Ni siquiera su teléfono móvil tenía cobertura, lo había probado varias veces. La madre naturaleza le había declarado la guerra, a él y a sus dispositivos electrónicos. Como si supiera que sin su ayuda era incapaz de orientarse e iría a la deriva, como una hoja en una galerna.

Llevaba un mapa en el bolsillo de la puerta del pasajero, pero no servía para nada porque sólo cubría Los Ángeles y Orange County. Él estaba por debajo de Santa Bárbara, de camino al país del mago de Oz, o al infierno, lo que llegara antes.

Circulaba a la velocidad mínima, buscando desesperadamente algún rastro de civilización. Había dejado la ciudad hacía un buen rato y sabía que había casas por allí, las había visto a la ida. Pero eran escasas y dispersas; no conseguía captar ni un destello de luz que lo guiara. Ni siquiera veía siluetas de edificios.
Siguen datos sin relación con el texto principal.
/-- The parameters D3 and D5: the rs field under `I_TARGET_FIELD = rs`, V6's word refused under `check`. -/
theorem test_decode_parameters :
    decodeWith { config with iTargetField := .rs } 0x21000005#32 = .ok (.heal 8#5 5#16) ∧
    decodeWith { config with unusedFieldPolicy := .check } 0x015F47C1#32 = .error .unusedBitsSet ∧
    decodeWith { config with unusedFieldPolicy := .check } 0x01404001#32 = .ok (.move 8#5 10#5) := by decide

theorem test_decodeTableWord :
    decodeTableWord 32 0x01805807 = some (.ball 11#5 12#5) ∧ decodeTableWord 32 0 = none := by decide

/-! ## Single steps -/

/-- The reset state with some registers written. -/
def start (l : List (Reg × Word)) : State := l.foldl (fun s p => hostWrite config p.1 p.2 s) State.reset

/-- The state after one step on a word, if there is one. -/
def after (l : List (Reg × Word)) (w : Nat) : Option State :=
  match step ((start l).withFetchWord 32 w) with
  | .next t => some t
  | _ => none

/-- One register after one step on a word. -/
def regAfter (l : List (Reg × Word)) (w : Nat) (r : Reg) : Option Word := (after l w).map (readReg config · r)

/-- V2. -/
theorem test_move_wraps : regAfter [(8, 0x80000000), (10, 1)] 0x01404001 8 = some 0x7FFFFFFF#32 := by decide
/-- V4. -/
theorem test_move_same_register : regAfter [(8, 0x3039)] 0x01004001 8 = some 0#32 := by decide
/-- V5. -/
theorem test_move_register_0 : regAfter [(0, 0), (9, 1)] 0x01200001 0 = some 0xFFFFFFFF#32 := by decide
/-- V8. -/
theorem test_zerohp_ignores_other_fields : regAfter [(8, 0xFFFFFFFB), (31, 0x4D)] 0x03FF4003 8 = some 0#32 := by decide
/-- V9. -/
theorem test_temppower_copies : regAfter [(8, 0x46), (10, 1)] 0x01005004 10 = some 0x46#32 := by decide
/-- V17. -/
theorem test_crit_drops_the_top_bit : regAfter [(10, 0xC0000001)] 0x00005006 10 = some 0x80000002#32 := by decide
/-- V21. -/
theorem test_heal_sign_extends : regAfter [(8, 0)] 0x20088000 8 = some 0xFFFF8000#32 := by decide
/-- V26. -/
theorem test_buff_ignores_rs : regAfter [(8, 1), (31, 0x3E8)] 0x2BE80005 8 = some 6#32 := by decide
/-- V29. -/
theorem test_debuff_of_negative_adds : regAfter [(8, 0)] 0x2C088000 8 = some 0x00008000#32 := by decide
/-- S10, word 0x241F0001. -/
theorem test_settypep1_ignores_its_register :
    regAfter [(14, 0x55), (31, 3)] 0x241F0001 14 = some 1#32 ∧ regAfter [(14, 0x55), (31, 3)] 0x241F0001 31 = some 3#32 := by
  decide
/-- V38. -/
theorem test_settypep2_sign_extends : regAfter [(15, 0)] 0xA4008000 15 = some 0xFFFF8000#32 := by decide
/-- V47. -/
theorem test_setstatus_extends_its_mask : regAfter [(17, 0x10)] 0x30118001 17 = some 0xFFFF8011#32 := by decide
/-- V52. -/
theorem test_resetstatus_extends_then_inverts : regAfter [(17, 0xFFFFFFFF)] 0x34118000 17 = some 0x00007FFF#32 := by decide
/-- V45. -/
theorem test_seti_takes_rs : regAfter [(31, 5)] 0x3D1F0064 8 = some 0x64#32 := by decide
/-- V79. -/
theorem test_typeeff_halves_toward_zero :
    regAfter [(14, 1), (15, 2), (10, 0xFFFFFFFD)] 0x01E05005 10 = some 0xFFFFFFFF#32 := by decide
/-- V85: the attacker slot is also the power, read before it is written. -/
theorem test_typeeff_reads_before_it_writes : regAfter [(14, 1), (15, 4)] 0x01E07005 14 = some 2#32 := by decide
/-- V99. -/
theorem test_ball_same_register : regAfter [(11, 2)] 0x01605807 11 = some 5#32 := by decide
/-- V96. -/
theorem test_ball_compares_the_whole_register : regAfter [(11, 5), (12, 0x00010002)] 0x01805807 11 = some 5#32 := by decide
/-- V105 and V106. -/
theorem test_catch_is_signed :
    (after [(11, 1), (9, 0xFFFFFFFF)] 0x11600002).map State.pc = some 0x0040000C#32 ∧
    (after [(11, 0xFFFFFFFF), (9, 1)] 0x11600002).map State.pc = some 0x00400004#32 := by decide
/-- V114. -/
theorem test_catch_reaches_back : (after [(11, 1), (9, 0)] 0x11608000).map State.pc = some 0x003E0004#32 := by decide
/-- V119. -/
theorem test_rng_from_reset :
    (after [] 0x3BE8FFFF).map State.seed = some 0x0FD41F14#32 ∧ regAfter [] 0x3BE8FFFF 8 = some 3978#32 := by decide
/-- V124: the 38 bytes of S9. -/
theorem test_inspect_line :
    (after [(8, 0xFFFFFFFB)] 0x01000002).map State.console = some
      ([0x4c, 0x65, 0x74, 0x27, 0x73, 0x20, 0x6c, 0x6f, 0x6f, 0x6b, 0x20, 0x61, 0x74, 0x20, 0x74, 0x68, 0x65, 0x20, 0x73] ++
       [0x74, 0x61, 0x74, 0x20, 0x68, 0x65, 0x72, 0x65, 0x20, 0x28, 0x24, 0x74, 0x30, 0x29, 0x3a, 0x20, 0x2d, 0x35, 0x0a]) := by
  decide
/-- V129: the text and its 48 bytes. -/
theorem test_inspect_extreme :
    (lineBytes config 20#5 0x80000000#32).length = 48 ∧
    registerName 20#5 ++ decText 0x80000000#32 = ['$', 'r', '2', '0', '-', '2', '1', '4', '7', '4', '8', '3', '6', '4', '8'] := by
  decide
/-- P4: the word 0 faults with its pc, and the faulted machine answers that fault. -/
theorem test_zero_word_faults : (after [] 0).map State.status = some (.fault (some 0#32) 0x00400000#32) := by decide
/-- R199 a with the empty program of reset. -/
theorem test_reset_halts : step State.reset = .next { State.reset with status := .halted } := rfl

/-! ## Witnesses: states and operands that meet the hypotheses of the statements, at the boundaries of each clause -/

/-- A machine loaded with `seti $t0, 100` and `inspect $t0`. -/
def loaded : State := load config ⟨0x00400000#32, [0x3D000064#32, 0x01000002#32]⟩ State.reset

/-- The checking parameters. -/
def checking : Config := { config with unusedFieldPolicy := .check }

/-- The parameters that hardwire register 0. -/
def hardwired : Config := { config with reg0HardwiredZero := true }

/-- The type codes of `typeeff $t2, $t7` with a power of 10. -/
def types (att dfn : Word) : State := start [(14, att), (15, dfn), (10, 10)]

theorem witness_ReencodingClearsIgnoredBits : decodeWith checking 0x01404001#32 = .ok (.move 8#5 10#5) := by decide
theorem witness_IgnoredBitsDoNotChangeDecoding :
    decode 0x01404001#32 = .ok (.move 8#5 10#5) ∧
    (0x01404001#32 ^^^ 0x015F47C1#32) &&& ~~~(ignoredBits config (Instr.move 8#5 10#5).mnemonic) = 0#32 := by decide
theorem witness_CheckPolicyAcceptsCanonicalWordsOnly : checking.unusedFieldPolicy = .check := rfl
theorem witness_WordSelectsDescriptorByMatchAndMask :
    (⟨4, .settypep2, "settypep2 rd, imm", .iFormat, 0b101001#6, none⟩ : Descriptor) ∈ catalog := by decide
theorem witness_BytesDecodeAsTheirWord : ([] : List Byte).length < 4 ∧ [1#8, 2#8, 3#8].length < 4 := by decide
theorem witness_SignExtensionKeepsTheSignedValue : 16 ≤ 16 ∧ 16 < 32 ∧ 16 ≤ 31 ∧ 31 < 32 := by decide
theorem witness_HalvingTruncatesTowardZero :
    0 ≤ (0x00000000#32).toInt ∧ 0 ≤ (0x7FFFFFFF#32).toInt ∧ (0xFFFFFFFF#32).toInt < 0 ∧ (0x80000000#32).toInt < 0 ∧
    readReg config (types 1 2) 14#5 = 1#32 ∧ readReg config (types 1 2) 15#5 = 2#32 := by decide
theorem witness_DoublingIsAddAndShift :
    readReg config (types 1 4) 14#5 = 1#32 ∧ readReg config (types 1 4) 15#5 = 4#32 := by decide
theorem witness_StatusMasksActOnEachBit : 0 < 32 ∧ 15 < 32 ∧ 16 < 32 ∧ 31 < 32 := by decide
theorem witness_OnlyRegister : (0#5 : Reg) ≠ 31#5 := by decide

/-- V59, V64 and V75: one pair of each clause of the table, the last differing from a listed pair above bit 15 only. -/
theorem witness_TypeeffAppliesTheEffectivenessTable :
    (readReg config (types 1 4) 14#5, readReg config (types 1 4) 15#5) ∈
      [((1#32, 4#32) : Word × Word), (2#32, 1#32), (4#32, 2#32), (3#32, 2#32)] ∧
    (readReg config (types 2 4) 14#5, readReg config (types 2 4) 15#5) ∈
      [((1#32, 2#32) : Word × Word), (2#32, 4#32), (4#32, 1#32)] ∧
    (readReg config (types 0x00010001 4) 14#5, readReg config (types 0x00010001 4) 15#5) ∉
      [((1#32, 4#32) : Word × Word), (2#32, 1#32), (4#32, 2#32), (3#32, 2#32), (1#32, 2#32), (2#32, 4#32), (4#32, 1#32)] := by
  decide

/-- V89 to V93: one item code of each clause, 0 and 4 on the sides of the range. -/
theorem witness_BallAddsTheItemBonus :
    readReg config (start [(12, 1)]) 12#5 = 1#32 ∧ readReg config (start [(12, 2)]) 12#5 = 2#32 ∧
    readReg config (start [(12, 3)]) 12#5 = 3#32 ∧ readReg config (start [(12, 0)]) 12#5 ∉ [1#32, 2#32, 3#32] ∧
    readReg config (start [(12, 4)]) 12#5 ∉ [1#32, 2#32, 3#32] := by decide

/-- V103 and V104: equal and just greater. -/
theorem witness_CatchBranchesOnSignedGreater :
    signed (readReg config (start [(11, 0x29), (9, 0x28)]) 11#5) > signed (readReg config (start [(11, 0x29), (9, 0x28)]) 9#5) ∧
    signed (readReg config (start [(11, 0x28), (9, 0x28)]) 11#5) ≤ signed (readReg config (start [(11, 0x28), (9, 0x28)]) 9#5) := by
  decide

theorem witness_NamesAndNumbersAreTheSpecsText :
    (8 ≤ (8#5 : Reg).toNat ∧ (15#5 : Reg).toNat ≤ 15) ∧ (16 ≤ (16#5 : Reg).toNat ∧ (19#5 : Reg).toNat ≤ 19) ∧
    (7#5 : Reg).toNat < 8 ∧ 19 < (20#5 : Reg).toNat ∧ 0 ≤ (0#32 : Word).toInt ∧ (0xFFFFFFFF#32 : Word).toInt < 0 := by decide

theorem witness_EveryInstructionKeepsItsFrame :
    regWritten (.settypep1 8#5 1#16) ≠ some 8#5 ∧ (Instr.inspect 8#5).mnemonic ≠ .rng ∧ (Instr.rng 8#5).mnemonic ≠ .inspect := by
  decide

/-- Two states with the same registers 11 and 9 and different seeds. -/
theorem witness_ResultsDependOnlyOnRegistersRead :
    (∀ r ∈ regsRead (.catchBr 11#5 2#16), readReg config State.reset r = readReg config (State.reset.withSeed 7#32) r) ∧
    ((Instr.catchBr 11#5 2#16).mnemonic = .rng → State.reset.seed = (State.reset.withSeed 7#32).seed) ∧
    State.reset.pc = (State.reset.withSeed 7#32).pc := by decide

theorem witness_PcAdvancesUnlessCatchIsTaken :
    (∀ a off, Instr.move 8#5 10#5 = .catchBr a off →
      ¬ signed (readReg config State.reset a) > signed (readReg config State.reset 9#5)) ∧
    signed (readReg config (start [(11, 1)]) 11#5) > signed (readReg config (start [(11, 1)]) 9#5) :=
  ⟨fun _ _ h => Instr.noConfusion h, by decide⟩

theorem witness_TakenBranchGoesWhereTheResolverSays :
    gtSigned (readReg hardwired (start [(11, 1)]) 11#5) (readReg hardwired (start [(11, 1)]) 9#5) = true ∧
    gtSigned (readReg hardwired (start []) 11#5) (readReg hardwired (start []) 9#5) = false ∧
    (0xFFFFFFFC#32 : Word).toNat % 4 = 0 := by decide

theorem witness_Register0FollowsItsParameter : hardwired.reg0HardwiredZero = true ∧ config.reg0HardwiredZero = false := by
  decide

theorem witness_CanonicalMemoriesWithSameBytesAreEqual :
    ∃ m n : List Host.Cell, Memory.wf m = true ∧ Memory.wf n = true ∧ m ≠ [] ∧
      ∀ a, Memory.readByte m a = Memory.readByte n a :=
  ⟨Memory.writeByte [] 4 1#8, Memory.writeByte (Memory.writeByte [] 3 2#8) 3 0#8 ++ [(4, 1#8)], by decide, by decide, by decide,
    fun _ => rfl⟩

/-- The first word, the last, the end and one address on either side. -/
theorem witness_FetchAfterLoadReadsTheProgram :
    State.reset.faulted = false ∧ Program.wf ⟨0x00400000#32, [1#32, 2#32]⟩ = true ∧ (0x00400000#32 : Word).toNat = (0x00400000#32 : Word).toNat + 4 * 0 ∧
    (0x00400004#32 : Word).toNat = (0x00400000#32 : Word).toNat + 4 * 1 ∧
    (0x00400008#32 : Word).toNat = (0x00400000#32 : Word).toNat + 4 * 2 ∧
    (∀ k, k ≤ 2 → (0x003FFFFC#32 : Word).toNat ≠ (0x00400000#32 : Word).toNat + 4 * k) ∧
    (∀ k, k ≤ 2 → (0x00400002#32 : Word).toNat ≠ (0x00400000#32 : Word).toNat + 4 * k) :=
  ⟨by decide, by decide, by decide, by decide, by decide, by decide, by decide⟩

theorem witness_LoadStartsTheProgramAndKeepsTheRest :
    State.reset.faulted = false ∧ (haltRun State.reset).faulted = false ∧ Program.wf ⟨0x00400000#32, [0x3D000064#32]⟩ = true ∧
    Program.words ⟨0x00400000#32, [0x3D000064#32]⟩ = 0x3D000064#32 :: [] := by decide

/-- A loaded machine and the same machine halted; registers other than the one written. -/
theorem witness_HostWriteIsReadBack :
    loaded.faulted = false ∧ (haltRun loaded).faulted = false ∧ (0#5 : Reg) ≠ 31#5 := by decide

/-- A faulted machine with a word, and one without. -/
theorem witness_FaultIsLeftOnlyByReset :
    (raiseDecodeFail 0#32 loaded).faulted = true ∧ (raiseFetchFault loaded).faulted = true := by decide

theorem witness_PlacedWordRunsNext :
    Memory.wf loaded.imem = true ∧ Memory.wf (raiseFetchFault loaded).imem = true ∧ (raiseFetchFault loaded).faulted = true ∧
    decode (BitVec.ofNat 32 0x01404001) = .ok (.move 8#5 10#5) ∧ loaded.pc.toNat % 4 = 0 ∧ loaded.faulted = false := by
  decide

/-- A Fault outlasts a load and is left by `rst`, after which a load starts the program (R177, R191). -/
theorem test_fault_needs_rst :
    (load config ⟨0x00400000#32, [1#32]⟩ (raiseFetchFault loaded)).status = .fault none 0x00400000#32 ∧
    (load config ⟨0x00400000#32, [1#32]⟩ (assertRst config (raiseFetchFault loaded))).status = .running := by decide

theorem witness_StepRunsTheDecodedInstruction :
    loaded.status = .running ∧ fetch config loaded = .word 0x3D000064#32 ∧ decode 0x3D000064#32 = .ok (.seti 8#5 100#16) := by
  decide

theorem witness_EndOfProgramHalts :
    State.reset.status = .running ∧
    (loaded.withPc 0x00400008#32).pc.toNat = (loaded.withPc 0x00400008#32).progBase.toNat +
      4 * (loaded.withPc 0x00400008#32).progLen ∧ (loaded.withPc 0x00400008#32).status = .running := by decide

theorem witness_FetchOutsideTheProgramFaults :
    (loaded.withPc 0x0040000C#32).status = .running ∧ loaded.progBase.toNat % 4 = 0 ∧
    (∀ k, k ≤ (loaded.withPc 0x0040000C#32).progLen →
      (loaded.withPc 0x0040000C#32).pc.toNat ≠ (loaded.withPc 0x0040000C#32).progBase.toNat + 4 * k) ∧
    (∀ k, k ≤ (loaded.withPc 0x00400002#32).progLen →
      (loaded.withPc 0x00400002#32).pc.toNat ≠ (loaded.withPc 0x00400002#32).progBase.toNat + 4 * k) := by decide

theorem witness_DecodeFailRecordsWordAndPc :
    (State.reset.withFetchWord 32 0).status = .running ∧ fetch config (State.reset.withFetchWord 32 0) = .word 0#32 ∧
    decode 0#32 = .error .unassignedFunct := by decide

theorem witness_StoppedMachineTakesNoStep :
    (haltRun loaded).status = .halted ∧ (raiseDecodeFail 0#32 loaded).status = .fault (some 0#32) 0x00400000#32 ∧
    (raiseFetchFault loaded).status = .fault none 0x00400000#32 := by decide

/-- `seti` runs with neither output; `inspect` drives the console port, `catch` the branch port. -/
theorem witness_OutputsAgreeWithTheStep :
    loaded.status = .running ∧ fetch config loaded = .word 0x3D000064#32 ∧ (∃ t, stepWith config loaded = .next t) ∧
    (outputs config 0x3D000064#32 loaded).branch = none ∧ (outputs config 0x3D000064#32 loaded).con = none ∧
    (outputs config 0x01000002#32 loaded).con = some (8#5, 0#32) ∧
    (outputs config 0x11600002#32 (start [(11, 1)])).branch = some 2#16 ∧ (outputs config 0#32 loaded).illegal = true :=
  ⟨rfl, by decide, ⟨_, rfl⟩, by decide, by decide, by decide, by decide, by decide⟩

theorem loaded_wf : StateWf config loaded where
  canonical := by decide
  inside := by decide
  baseAligned := by decide
  fits := by decide
  pcAligned := by decide
  status := trivial

theorem witness_ResetAndLoadGiveWellFormedStates :
    Program.wf ⟨0x00400000#32, [0x3D000064#32, 0x01000002#32]⟩ = true ∧ State.reset.faulted = false ∧ StateWf config loaded :=
  ⟨by decide, by decide, loaded_wf⟩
Frunciendo los ojos, Alain se inclinó sobre el volante, intentando ver algo, lo que fuera.

Estaba a punto de rendirse cuando algo se cruzó en su camino. Tal vez un animal. Con el corazón acelerado dio un volantazo hacia la izquierda para evitar a lo que quiera que fuese. Las ruedas rechinaron y oyó el chirrido de los frenos. Salió barro disparado por los aires.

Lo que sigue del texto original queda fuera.